● ACTION ITEM: Go line by line through the records below. Copy whichever lines contain the string "Host".

[Start of Attachment]

-- ==== Sys2Proof/Machine/ReceiveOps.lean ====
section
/-! DEFINITION. The Receive Engine's micro-steps: REFILL (42_receive_engine R140) and DRAIN (R141). As
commands they hold `poll_running`; called from POLL or BRINGUP that is the caller's. -/

namespace Sys2Proof.Machine

/-- REFILL, F1 to F9 (R140), returning the number of slots armed. -/
def refillStep : RefillPc → State → State × Next RefillPc Nat
  | .f1 n, s => if s.full .rx then (s, .goto (.f9 n)) else (s, .goto (.f2 n))
  | .f2 n, s =>
    match s.poolAcquire s.cfg.bufSize .eng with
    | some (h, s') => (s', .goto (.f3 n h))
    | none => (s, .goto (.f9 n))
  | .f3 n h, s =>
    match s.mapBuffer h .inbound with
    | .misuse => (s.raise .pool, .stop)
    | .failure s' => orPoolFault s' (s'.poolRelease h) fun s'' => (s'', .goto (.f9 n))
    | .address a s' => (s', .goto (.f4 n h a .p1))
  | .f4 n h a p, s =>
    match produceStep .rx rxArmedStatus (BitVec.ofNat 32 s.cfg.bufSize) a p s with
    | (s', .goto p') => (s', .goto (.f4 n h a p'))
    | (s', .ret i) => (s', .goto (.f5 n h a i))
    | (s', .hold) => (s', .hold)
    | (s', .stop) => (s', .stop)
  | .f5 n h a i, s => (s.setPending .rx i (some (h, a)), .goto (.f6 n i))
  | .f6 n i, s => (s.produceCommit .rx i, .goto (.f7 n))
  | .f7 n, s => (s, .goto (.f1 (n + 1)))
  | .f9 n, s => (s, .ret n)

/-- A received length is out of range, compared as the full 32-bit field (R132, R146). -/
def State.tooLong (s : State) (len : Word) : Bool := decide (s.cfg.bufSize < len.toNat)

/-- DRAIN, G1 to G9 (R141), returning the number of descriptors consumed. -/
def drainStep (b : Nat) : DrainPc → State → State × Next DrainPc Nat
  | .g1 w, s => if budgetSpent w b then (s, .goto (.g9 w)) else (s, .goto (.g2 w .k1))
  | .g2 w p, s =>
    match peekStep .rx p s with
    | (s', .goto p') => (s', .goto (.g2 w p'))
    | (s', .ret (some (st, len))) => (s', .goto (.g3 w st len))
    | (s', .ret none) => (s', .goto (.g9 w))
    | (s', .hold) => (s', .hold)
    | (s', .stop) => (s', .stop)
  | .g3 w st len, s =>
    match s.pending .rx s.rx.tail with
    | some (h, _) => (s, .goto (.g4 w st len s.rx.tail h))
    | none => (s.raise .pendEmpty, .goto (.g9 w))
  | .g4 w st len i h, s => orPoolFault s (s.unmapBuffer h .inbound) fun s' => (s', .goto (.g5 w st len i h))
  | .g5 w st len i h, s =>
    if errBit st || s.tooLong len then
      orPoolFault { s with rxErr := bump s.rxErr } (State.poolRelease { s with rxErr := bump s.rxErr } h)
        fun s' => (s', .goto (.g6 w i))
    else
      ((s.setBuffer h { s.buffer h with len := len.setWidth 16, own := .up }).emit
        (.deliver h (s.bufBytes h len.toNat)), .goto (.g6 w i))
  | .g6 w i, s => (s.setPending .rx i none, .goto (.g7 w))
  | .g7 w, s => (s.advanceTail .rx, .goto (.g8 w))
  | .g8 w, s => (s, .goto (.g1 (w + 1)))
  | .g9 w, s => (s, .ret w)

/-- A micro-step of the REFILL command: at its last one `poll_running` is cleared and `OK(n)` answered (R140). -/
def refillTask (p : RefillPc) (s : State) : State × Next Task Resp :=
  match refillStep p s with
  | (s', .goto p') => (s', .goto (.refill p'))
  | (s', .ret n) => ({ s' with pollRunning := false }, .ret (.ok, n))
  | (s', .hold) => (s', .hold)
  | (s', .stop) => (s', .stop)

/-- A micro-step of the DRAIN command (R141). -/
def drainTask (b : Nat) (p : DrainPc) (s : State) : State × Next Task Resp :=
  match drainStep b p s with
  | (s', .goto p') => (s', .goto (.drain b p'))
  | (s', .ret w) => ({ s' with pollRunning := false }, .ret (.ok, w))
  | (s', .hold) => (s', .hold)
  | (s', .stop) => (s', .stop)

end Sys2Proof.Machine
end

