-- ==== Sys2Proof/Machine/Lifecycle.lean ====
section
/-! DEFINITION. The meanings of BRINGUP and TEARDOWN (45_lifecycle R185, R187). -/

namespace Sys2Proof.Machine

/-- BRINGUP (R185): accepted only when `life = DOWN`. -/
def execBringup (s : State) : Host.Outcome State Fault Refusal :=
  issue .bringup s (if s.life = .down then .start (.bringup .h1) s else .reject .badState)

/-- TEARDOWN (R187): accepted whatever `life` is. -/
def execTeardown (s : State) : Host.Outcome State Fault Refusal :=
  issue .teardown s (.start (.teardown .t1) s)

end Sys2Proof.Machine
end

[End of Attachment]

● WRITTEN ANSWER:
def execBringup (s : State) : Host.Outcome State Fault Refusal :=
def execTeardown (s : State) : Host.Outcome State Fault Refusal :=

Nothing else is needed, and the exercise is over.